Bu tarif büyükannemin.

- These are my grandmother's artificial teeth.
- It's my grandmother's set of false teeth.

O, anneannemin takma dişidir.

My grandmother's nurse is very kind.

- Büyükannemin hemşiresi çok nazik.
- Anneannemin bakıcısı çok naziktir.
- Babaannemin bakıcısı çok kibardır.

I will visit my grandmother's house.

Anneannemin evini ziyaret edeceğim.

Tom likes Mary's grandmother's prescription drugs.

Tom, Mary'nin büyükannesinin reçeteli ilaçlarını sever.

Tom is staying at his grandmother's.

Tom büyükannesinin yanında kalıyor.

Mary listened to her grandmother's stories.

Mary, büyükannesinin hikayelerini dinledi.

I don't remember my grandmother's face accurately.

- Büyükannemin yüzünü tam olarak hatırlamıyorum.
- Anneannemin yüzünü çok net anımsamıyorum.

I am already forgetting my grandmother's face.

Şimdiden büyükannemin yüzünü unutuyorum.

My grandmother's death was a big shock.

Anneannemin ölümü büyük bir şok oldu.

I don't remember my grandmother's face exactly.

Babaannemin yüzünü tam olarak hatırlamıyorum.

Why did you steal your grandmother's jewelry?

- Neden büyükannenin takılarını çaldın?
- Neden anneannenin mücevherlerini çaldın?

Tom is still at his grandmother's house.

- Tom hâlâ büyükannesinin evinde.
- Tom hâlâ anneannesinde.

Tom spent the summer at his grandmother's.

- Tom yazı anneannesinin evinde geçirdi.
- Tom yazı babaannesinin evinde geçirdi.

My car burns less fuel than my grandmother's.

Arabam büyükanneminkinden daha az yakıt tüketiyor.

Tom spent his summer vacation at his grandmother's.

Tom yaz tatilini büyükannesinin evinde geçirdi.

"Whose cows are these?" "They are my grandmother's."

"Bunlar kimin inekleri?" "Onlar benim büyükannemin inekleri."

Susan spent the summer vacation at her grandmother's.

- Susan yaz tatilini büyükannesinin evinde geçirdi.
- Suzan yaz tatilini anneannesinde geçirdi.
- Susan yaz tatilini babaannesinde geçirdi.

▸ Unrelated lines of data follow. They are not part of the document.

/-- A ready command whose own checks pass, whose effect is `o`, and whose effect does nothing to the mailboxes, the management subsystem and the
Loupe but raise events, log and store, completes with OK; everything else is as its effect left it. -/
theorem runCommand_calm {acc : State → State} {m : CmdMeta} {h : CmdHdr} {i : Instr} {b : CmdBody} {s o : State} {result xb : Rec}
    (hr : ready m h s = true) (ha : b.argOk (s.fetchedFor m h) = true) (hc : (b.check (s.fetchedFor m h)).status = .ok)
    (ho : b.act (s.fetchedFor m h) = { st := o, result := result, xb := xb })
    (hlen : m.xbOut = true → xb.bytes ≤ h.xlen) (hk : Calm (s.fetchedFor m h) o) (hup : o.pending = s.pending) :
    ∃ t, (Host.Outcome.next (runCommand acc m h i b s) : Host.Outcome State Fault Refusal) = .next t ∧ Completes h s o t result xb := by
  have hx : xbShort m h (b.act (s.fetchedFor m h)) = false := by
    unfold xbShort
    rw [ho]
    cases hxo : m.xbOut
    · rfl
    · simp [hlen hxo]
  refine ⟨_, rfl, ?_⟩
  rw [runCommand_ready acc m h i b s hr ha hc hx, ho]
  dsimp only
  have hep : o.mbx.epoch = s.mbx.epoch := by
    have e := congrArg MbxSt.epoch hk.mbx
    exact e
  have hoq : ∀ q, (o.fn h.fn).q q = ((s.fetchedFor m h).fn h.fn).q q := fun q => by rw [hk.fns h.fn]; rfl
  have hof : o.fn h.fn = { s.fn h.fn with
      queues := ((s.fetchedFor m h).fn h.fn).queues, cplRes := (s.fn h.fn).cplRes + 1, order := (s.fn h.fn).order + 1,
      vecs := (o.fn h.fn).vecs, due := (o.fn h.fn).due } := by
    have e := hk.fns h.fn
    rw [fetchedFor_fn] at e
    exact e
  have hob : ∀ c, c ≠ h.fn → o.fn c = { s.fn c with vecs := (o.fn c).vecs, due := (o.fn c).due } := fun c hcn => by
    have e := hk.fns c
    rw [fetchedFor_fn_other m h s hcn] at e
    exact e
  have hinf0 := ((ready_iff m h s).1 hr).2.2.2.2.2.2.2.2.2.2.2.2.1
  generalize hseq : ((s.fn h.fn).q h.queue).fetchSeq = seq
  have wk : ((o.written h.fn h.queue seq h.tag .ok false result xb).fn h.fn).q h.queue =
      { (s.fn h.fn).q h.queue with
        fetched := (((s.fn h.fn).q h.queue).fetched + 1) % 65536, fetchSeq := (((s.fn h.fn).q h.queue).fetchSeq + 1) % 2 ^ 32,
        done := (((s.fn h.fn).q h.queue).done + 1) % 65536, doneSeq := (seq + 1) % 2 ^ 32, inflight := [] } := by
    unfold State.written
    dsimp only
    rw [onQueue_self, onFn_fn_self]
    show { (o.fn h.fn).q h.queue with
      done := (((o.fn h.fn).q h.queue).done + 1) % 65536, doneSeq := (seq + 1) % 2 ^ 32,
      inflight := ((o.fn h.fn).q h.queue).inflight.drop 1 } = _
    rw [hoq, fetchedFor_q]
    simp [hinf0]
  have W := completeOne_written h.fn h.queue seq h.tag .ok false result xb o
  have hinf : (((completeOne h.fn h.queue seq h.tag .ok false result xb o).fn h.fn).q h.queue).inflight = [] := by
    rw [W.fns h.fn]
    show (((o.written h.fn h.queue seq h.tag .ok false result xb).fn h.fn).q h.queue).inflight = []
    rw [wk]
  have hset : complete h.fn h.queue seq h.tag .ok false result xb o = completeOne h.fn h.queue seq h.tag .ok false result xb o := by
    unfold complete
    dsimp only
    rw [hinf]
    rfl
  rw [hset]
  have C := completeOne_counts h.fn h.queue seq h.tag false result xb o
  generalize completeOne h.fn h.queue seq h.tag .ok false result xb o = t at *
  have wq : (o.written h.fn h.queue seq h.tag .ok false result xb).fn h.fn = { s.fn h.fn with
      queues := ((o.written h.fn h.queue seq h.tag .ok false result xb).fn h.fn).queues, order := (s.fn h.fn).order + 1,
      vecs := (o.fn h.fn).vecs, due := (o.fn h.fn).due,
      cplPut := ((s.fn h.fn).cplPut + 1) % 65536, cplRes := (s.fn h.fn).cplRes + 1 - 1,
      cplQ := (s.fn h.fn).cplQ ++ [completionOf h s .ok result xb], cplOctets := (completionOf h s .ok result xb).layout.toBytes } := by
    unfold State.written
    dsimp only [State.onQueue]
    rw [onFn_fn_self, onFn_fn_self, hof, hep, ← hseq]
    rfl
  have wo : ∀ q, q ≠ h.queue → ((o.written h.fn h.queue seq h.tag .ok false result xb).fn h.fn).q q = (s.fn h.fn).q q := by
    intro q hq
    unfold State.written
    dsimp only
    rw [onQueue_other _ _ _ (Ne.symm hq), onFn_fn_self]
    show (o.fn h.fn).q q = _
    rw [hoq]
    exact fetchedFor_q_other m h s hq
  have wb : ∀ b, b ≠ h.fn → (o.written h.fn h.queue seq h.tag .ok false result xb).fn b = o.fn b := by
    intro b hb
    unfold State.written
    dsimp only [State.onQueue]
    rw [onFn_fn_other _ _ (Ne.symm hb), onFn_fn_other _ _ (Ne.symm hb)]
  have tq : ∀ q, (t.fn h.fn).q q = ((o.written h.fn h.queue seq h.tag .ok false result xb).fn h.fn).q q := fun q => by rw [W.fns h.fn]; rfl
  have key := W.fns h.fn
  rw [wq] at key
  refine ⟨⟨?_, ?_, ?_, ?_, ?_, ?_⟩, ⟨?_, ?_, ?_, ?_, ?_⟩, ?_, ⟨?_, ?_⟩, ?_⟩
  · have := congrArg State.pending W.rest
    exact this.trans hup
  · rw [key]
  · rw [key]
  · rw [tq, wk]
  · rw [tq, wk]
  · rw [tq, wk]
  · have h1 := congrArg (fun x : MbxSt => { x with fns := s.mbx.fns, objGen := s.mbx.objGen }) W.mbx
    have h2 := congrArg (fun x : MbxSt => { x with fns := s.mbx.fns }) hk.mbx
    exact h1.trans h2
  · intro b hb
    rw [W.fns b, wb b hb, hob b hb]
    exact ⟨rfl, rfl, rfl⟩
  · intro q hq
    rw [tq, wo q hq]
  · rw [key]
  · rw [key]
  · have h1 := hk.mgmt
    unfold MgmtFrame at h1 ⊢
    rw [W.mgmt]
    exact h1
  · exact W.banks.trans (congrArg LoupeSt.banks hk.loupe)
  · intro j hj
    rw [C j hj, hk.loupe]
    rfl
  · exact W.rest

But as I sat witness to my grandmother's life

Ama büyükannemin

The little girl was left in her grandmother's care.

Küçük kız büyükannesinin bakımına bırakıldı.

They renovated their grandmother's house and brought in modern furniture.

Onlar büyükannelerinin evini yenilediler ve modern mobilyalar getirdiler.

This house is my grandmother's, but soon it will be mine.

Bu ev büyükannemin ama yakında benim olacak.

My grandmother's old watch has been lying in the drawer for years.

Büyükannemin eski saati yıllardır çekmecede duruyordu.

I haven't eaten at my grandmother's house since I was a kid.

Çocukluğumdan beri büyükannemin evinde yemek yemedim.